Supplied information:
● ● ● ● ●

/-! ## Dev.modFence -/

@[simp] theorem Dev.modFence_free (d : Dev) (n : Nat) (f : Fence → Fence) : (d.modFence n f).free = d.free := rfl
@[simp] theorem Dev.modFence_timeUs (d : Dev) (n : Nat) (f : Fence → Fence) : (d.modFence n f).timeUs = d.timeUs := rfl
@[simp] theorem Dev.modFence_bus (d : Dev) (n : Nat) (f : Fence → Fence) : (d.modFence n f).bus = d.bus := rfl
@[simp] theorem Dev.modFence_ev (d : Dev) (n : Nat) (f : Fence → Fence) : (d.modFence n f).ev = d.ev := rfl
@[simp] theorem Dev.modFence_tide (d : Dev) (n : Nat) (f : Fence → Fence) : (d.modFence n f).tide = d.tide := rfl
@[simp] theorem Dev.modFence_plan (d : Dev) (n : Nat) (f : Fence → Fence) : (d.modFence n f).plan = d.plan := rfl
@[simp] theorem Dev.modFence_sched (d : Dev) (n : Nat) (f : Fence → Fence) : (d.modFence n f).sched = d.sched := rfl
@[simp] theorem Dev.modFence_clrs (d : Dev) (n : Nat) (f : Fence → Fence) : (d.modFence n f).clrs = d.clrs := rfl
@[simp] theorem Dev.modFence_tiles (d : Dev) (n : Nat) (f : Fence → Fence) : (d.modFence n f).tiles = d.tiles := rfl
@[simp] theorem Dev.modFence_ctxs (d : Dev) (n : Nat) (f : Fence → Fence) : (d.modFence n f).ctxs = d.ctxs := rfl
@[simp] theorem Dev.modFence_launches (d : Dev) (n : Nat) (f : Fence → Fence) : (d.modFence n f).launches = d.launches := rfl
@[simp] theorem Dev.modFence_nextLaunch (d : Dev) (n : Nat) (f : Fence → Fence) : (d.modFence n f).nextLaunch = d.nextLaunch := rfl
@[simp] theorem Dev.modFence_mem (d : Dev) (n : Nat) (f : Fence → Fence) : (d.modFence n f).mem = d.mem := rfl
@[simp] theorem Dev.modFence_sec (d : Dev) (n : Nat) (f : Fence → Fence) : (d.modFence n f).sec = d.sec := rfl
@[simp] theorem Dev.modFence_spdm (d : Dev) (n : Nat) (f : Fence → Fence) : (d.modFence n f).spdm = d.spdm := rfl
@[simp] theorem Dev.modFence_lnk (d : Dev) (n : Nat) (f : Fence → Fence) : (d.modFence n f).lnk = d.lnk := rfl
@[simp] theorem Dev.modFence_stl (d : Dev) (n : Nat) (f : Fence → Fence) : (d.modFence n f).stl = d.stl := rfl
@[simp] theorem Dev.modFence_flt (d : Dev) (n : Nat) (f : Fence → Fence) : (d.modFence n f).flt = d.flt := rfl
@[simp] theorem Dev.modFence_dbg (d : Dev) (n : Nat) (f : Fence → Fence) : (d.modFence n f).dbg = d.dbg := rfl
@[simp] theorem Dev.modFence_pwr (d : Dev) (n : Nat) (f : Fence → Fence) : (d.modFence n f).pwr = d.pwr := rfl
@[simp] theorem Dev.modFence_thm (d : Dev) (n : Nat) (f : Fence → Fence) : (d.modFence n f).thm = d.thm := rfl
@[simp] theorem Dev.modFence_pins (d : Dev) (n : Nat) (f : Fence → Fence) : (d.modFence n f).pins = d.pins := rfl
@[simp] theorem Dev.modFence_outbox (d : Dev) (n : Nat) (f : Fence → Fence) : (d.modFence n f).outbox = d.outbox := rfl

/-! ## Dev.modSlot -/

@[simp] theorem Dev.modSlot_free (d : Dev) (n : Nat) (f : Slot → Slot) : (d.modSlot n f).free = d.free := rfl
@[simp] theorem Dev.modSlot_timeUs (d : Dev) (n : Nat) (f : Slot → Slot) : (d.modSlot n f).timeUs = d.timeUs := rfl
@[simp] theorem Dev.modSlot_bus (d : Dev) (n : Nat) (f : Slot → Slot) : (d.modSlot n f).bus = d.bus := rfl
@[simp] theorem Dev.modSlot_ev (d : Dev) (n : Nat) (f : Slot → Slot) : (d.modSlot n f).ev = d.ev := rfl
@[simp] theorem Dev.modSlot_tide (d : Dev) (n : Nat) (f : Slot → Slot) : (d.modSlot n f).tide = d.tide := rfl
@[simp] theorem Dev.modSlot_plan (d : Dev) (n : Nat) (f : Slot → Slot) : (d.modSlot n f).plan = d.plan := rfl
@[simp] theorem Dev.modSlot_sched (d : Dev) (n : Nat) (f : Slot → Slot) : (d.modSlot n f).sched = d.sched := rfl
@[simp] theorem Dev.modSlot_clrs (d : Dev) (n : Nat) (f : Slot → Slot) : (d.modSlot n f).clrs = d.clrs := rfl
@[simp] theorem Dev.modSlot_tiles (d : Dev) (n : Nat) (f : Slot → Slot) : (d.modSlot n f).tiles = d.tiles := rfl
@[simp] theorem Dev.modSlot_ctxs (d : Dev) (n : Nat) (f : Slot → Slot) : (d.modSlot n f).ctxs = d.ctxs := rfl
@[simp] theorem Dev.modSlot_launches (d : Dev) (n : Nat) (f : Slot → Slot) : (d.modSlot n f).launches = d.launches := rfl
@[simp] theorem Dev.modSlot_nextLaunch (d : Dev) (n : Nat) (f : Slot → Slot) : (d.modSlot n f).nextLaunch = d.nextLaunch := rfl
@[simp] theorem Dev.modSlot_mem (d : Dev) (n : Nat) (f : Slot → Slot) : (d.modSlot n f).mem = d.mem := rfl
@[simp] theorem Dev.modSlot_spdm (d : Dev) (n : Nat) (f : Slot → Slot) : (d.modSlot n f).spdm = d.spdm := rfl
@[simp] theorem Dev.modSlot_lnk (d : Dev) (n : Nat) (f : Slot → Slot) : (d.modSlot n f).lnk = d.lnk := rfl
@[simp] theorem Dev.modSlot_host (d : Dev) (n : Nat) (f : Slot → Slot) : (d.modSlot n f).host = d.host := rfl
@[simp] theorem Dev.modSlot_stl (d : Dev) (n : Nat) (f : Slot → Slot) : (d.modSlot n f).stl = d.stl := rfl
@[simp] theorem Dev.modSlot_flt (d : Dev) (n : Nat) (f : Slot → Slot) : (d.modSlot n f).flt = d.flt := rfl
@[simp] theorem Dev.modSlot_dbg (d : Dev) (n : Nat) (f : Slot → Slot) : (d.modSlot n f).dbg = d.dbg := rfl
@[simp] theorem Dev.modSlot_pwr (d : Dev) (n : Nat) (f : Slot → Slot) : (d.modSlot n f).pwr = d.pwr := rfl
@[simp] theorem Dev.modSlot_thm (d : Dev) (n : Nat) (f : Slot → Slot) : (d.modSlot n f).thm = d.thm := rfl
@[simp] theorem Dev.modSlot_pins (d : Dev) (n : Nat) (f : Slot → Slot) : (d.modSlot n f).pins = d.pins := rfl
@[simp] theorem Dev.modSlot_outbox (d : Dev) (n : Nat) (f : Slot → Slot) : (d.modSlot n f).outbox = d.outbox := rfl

● ● ● ● ●

Your assignment: The string "plan" appears on how many lines of the records? State the number alone.

Task answer: 2